The old Leninist saying that there are “decades where nothing happens, and weeks where decades happen” has been rolled out a lot since Russia’s full-scale invasion of Ukraine in February 2022. But the present cascade of events really is extraordinary in its epoch-shaping potential.
Expect surprises. The weeks in front of us are likely to see an acceleration of this giddy pace, which began at the Munich Security Conference with a bracing pulpit message to Europe and Ukraine from the new US administration that the old rules of US engagement and support were on the way out.
It’s telling how long ago it feels since US Vice President JD Vance roundly upbraided Europe for being a slouch at paying for its defence (and for generally being too European to boot). The meetings of Russian and US delegations in Saudi Arabia have signalled that the pace Donald Trump wants to set is breakneck.

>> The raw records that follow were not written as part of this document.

/-- The law of the guard (R151): no axis moves while the cell is GUARD_STOPPED, and the gantry is in no state that moves
one. -/
def State.GuardLaw (s : State) : Prop :=
  s.cell.run.isGuardStopped = true → s.gantry.moving = false ∧ s.gantry.state.active = false

/-- The settings that the settings lock holds fast, with the lock itself (R172). -/
structure LockedSettings where
  lock : Bool
  geometry : Geometry
  geomDefined : Bool
  clearance : Nat
  homingSpeed : Nat
  waitLimit : Nat
  profiles : Vector (Option Profile) 8
  grip : GripSet
  limits : PerStation Limits
  auto : Bool
  sheetCost : PerStation Nat
  margin : PerStation Nat
  deriving DecidableEq, Repr

/-- The locked settings of a state (R172). -/
def State.lockedSettings (s : State) : LockedSettings where
  lock := s.link.lock
  geometry := s.gantry.geometry
  geomDefined := s.gantry.geomDefined
  clearance := s.gantry.clearance
  homingSpeed := s.gantry.homingSpeed
  waitLimit := s.gantry.waitLimit
  profiles := s.gantry.profiles
  grip := s.gripper.set
  limits := ⟨s.stack.a.limits, s.stack.b.limits⟩
  auto := s.cell.auto
  sheetCost := ⟨s.stn.a.sheetCost, s.stn.b.sheetCost⟩
  margin := ⟨s.stn.a.margin, s.stn.b.margin⟩

/-- A step from a state is safe when it answers a next state that keeps the laws. -/
def SafeStep (s : State) : Prop :=
  ∃ t, step s = .next t ∧ (s.Bounded → t.Bounded) ∧ (s.gripper.LockoutLaw → t.gripper.LockoutLaw)
    ∧ (s.GuardLaw → t.GuardLaw) ∧ (s.BindingLaw → t.BindingLaw) ∧ (s.BindingLaw → s.StackLaw → t.StackLaw)

/-! ### The terms statements use -/

/-- A layer with every cached verdict taken away, for comparing layers across a sweep's start (R59). -/
def Layer.unswept (l : Layer) : Layer :=
  { l with placements := l.placements.map (fun p => { p with verdict := .unswept }) }

/-- The end of a step that leaves nothing to choose: the marks of the step are clear and a free transmit line takes its
next frame (R170). -/
def State.ended (s : State) : State := { s with evalDue := false, awaitDue := false, link := s.link.choose }

/-! #### Ramps to rest -/

/-- A linear axis that is brought to rest by a ramp (R123, R125): its move is cut to where the ramp leaves it, and it is at rest
at once where that is where it stands. -/
def LinState.resting (a : LinState) : LinState :=
  { a with move := a.move.bind (fun m => if m.rest a.at = a.at then none else some (m.cut (m.rest a.at))) }

/-- A gantry whose linear axes are being brought to rest, T running on (R123, R125; for a new plan and for a wait T is log 56's
choice). Axes that ramp to rest already go on as they do. -/
def Gantry.ramping (g : Gantry) (w : RestFor) : Gantry :=
  { g with
    motion := .toRest w
    axes := match g.motion with
      | .toRest _ => g.axes
      | _ => ⟨g.axes.x.resting, g.axes.y.resting, g.axes.z.resting⟩ }

/-- The gantry once a cancel has ended its job (R123): in BUSY it ramps to rest, and is IDLE where nothing moves; in STOPPED it is
IDLE at once; any other state it keeps. -/
def Gantry.cancelled (g : Gantry) : Gantry :=
  match g.state with
  | .busy => if (g.ramping .cancel).moving then g.ramping .cancel else { g with
      motion := .none, state := .idle, axes := (g.ramping .cancel).axes }
  | .stopped => { g with state := .idle }
  | _ => g

/-- Will the ramped stop of a BUSY gantry let its motion complete the phase (R125)? Every moving axis ends at the target of its
move, and the motion is one that ends a phase. -/
def State.StopEndsPhase (s : State) : Prop :=
  (s.gantry.motion = .rise ∧ (∃ j, s.job = some j ∧ (j.phase = .pickUp ∨ j.phase = .clear))
    ∨ s.gantry.motion = .travel ∨ s.gantry.motion = .descent)
  ∧ ∀ a m, (s.gantry.axes.get a).move = some m → m.rest (s.gantry.axes.get a).at = m.target

/-- What a ramped stop leaves of the gantry and its job in a state `u` whose cell does not go on (R125). While an axis moves a
BUSY gantry is STOPPING and the job stays; where none does it is STOPPED, with the job at the start of the next phase where its
motion ended its phase, a CLEAR that ends so ends the job, and without a job it is IDLE (log 49). A rise in AWAIT_PUTAWAY is
brought to rest in the same way, and the gantry is then STOPPED. Any other state is kept. -/
def State.RampStopped (s u : State) : Prop :=
  (∀ (d : Bool) (g : Gantry), (d = true ↔ s.StopEndsPhase) → g = s.gantry.ramping (.stop d) → s.gantry.state = .busy →
    (g.moving = true → u.job = s.job ∧ u.gantry = { g with state := .stopping })
    ∧ (g.moving = false → s.gantry.heldChange = false →
      (s.job = none → u.job = none ∧ u.gantry = { g with motion := .none, state := .idle })
      ∧ ∀ j, s.job = some j →
        (d = false ∨ j.phase ≠ .clear → u.gantry = { g with motion := .none, state := .stopped }
          ∧ u.job = some { j with phase := if d then j.phase.next else j.phase })
        ∧ (d = true → j.phase = .clear → u.job = none ∧ u.gantry = { g with motion := .none, state := .idle })))
  ∧ (∀ g : Gantry, g = s.gantry.ramping (.stop false) → s.gantry.state = .awaitPutaway →
    (g.moving = true → u.job = s.job ∧ u.gantry = g)
    ∧ (g.moving = false → s.gantry.heldChange = false → u.job = s.job
      ∧ u.gantry = { g with motion := .none, state := if s.job = none then .idle else .stopped }))
  ∧ (s.gantry.state ≠ .busy → s.gantry.state ≠ .awaitPutaway → u.job = s.job ∧ u.gantry = s.gantry)

/-! #### Phases that start

`e` is the state in which a phase starts, with the travel height already computed (R120), `j` its job and `u` the state after.
The rows hold where no move is stopped at its start: no end limit is active and no curtain broken (R127, R159). -/

/-- No end limit is active and no curtain broken, so that no move is stopped at its start (R127, R159). -/
def Inputs.Clear (i : Inputs) : Prop := (∀ a side, i.limit a side = false) ∧ ∀ st, i.curtain.get st = false

/-- A linear axis sent to a target by a profile move; where it stands there already no move is made (R113, R115). -/
def LinState.sentTo (a : LinState) (cap : Bool) (axis : LinAxis) (p : Profile) (target : Int) : LinState :=
  if target = a.at then a else { a with move := some (newMove cap axis p a.at target) }

/-- Z sent to the travel height with the laden profile (R121, R126). -/
def State.rising (e : State) (j : Job) : Gantry :=
  { e.gantry with
    motion := .rise
    axes := { e.gantry.axes with
      z := e.gantry.axes.z.sentTo e.inputs.warning .Z (e.gantry.profileOf j.laden) e.gantry.lastTravel } }

/-- X, Y and T sent to a place (R115, R121). -/
def State.sentXY (e : State) (p : Profile) (xy : Int × Int) (t : Turn) : Gantry :=
  { e.gantry with
    axes := { e.gantry.axes with
      x := e.gantry.axes.x.sentTo e.inputs.warning .X p xy.1
      y := e.gantry.axes.y.sentTo e.inputs.warning .Y p xy.2 }
    t := if e.gantry.t.pos = some t then e.gantry.t else { e.gantry.t with move := some t } }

For Keir Starmer, heading to Washington to meet an assertive and maverick president in dynamic mode, that means walking a line between being firm, alongside the most serious military players in Europe (France, Germany and the combined resolve of the Nordic states) in their support for an independent Ukraine, while also showing openness to a deal to end the war at a speed which is more useful to those who started it than Ukrainians who have suffered the consequences.
One Cabinet member who has been helping Starmer prep for his big moment emphasises how “dead and buried” the old playbook of such encounters now is: diplomatic channels in the US are often the last to be informed about what Trump will propose or demand next.
Starmer has prepared in detail to deal with the fact that conversations can, as one Cabinet minister who has helped work through likely stances and outcomes puts it, “be more like following seven bluebottles buzzing around in a jar and trying to remember which one you want to keep watching”, than a stately progression through arguments and compromises.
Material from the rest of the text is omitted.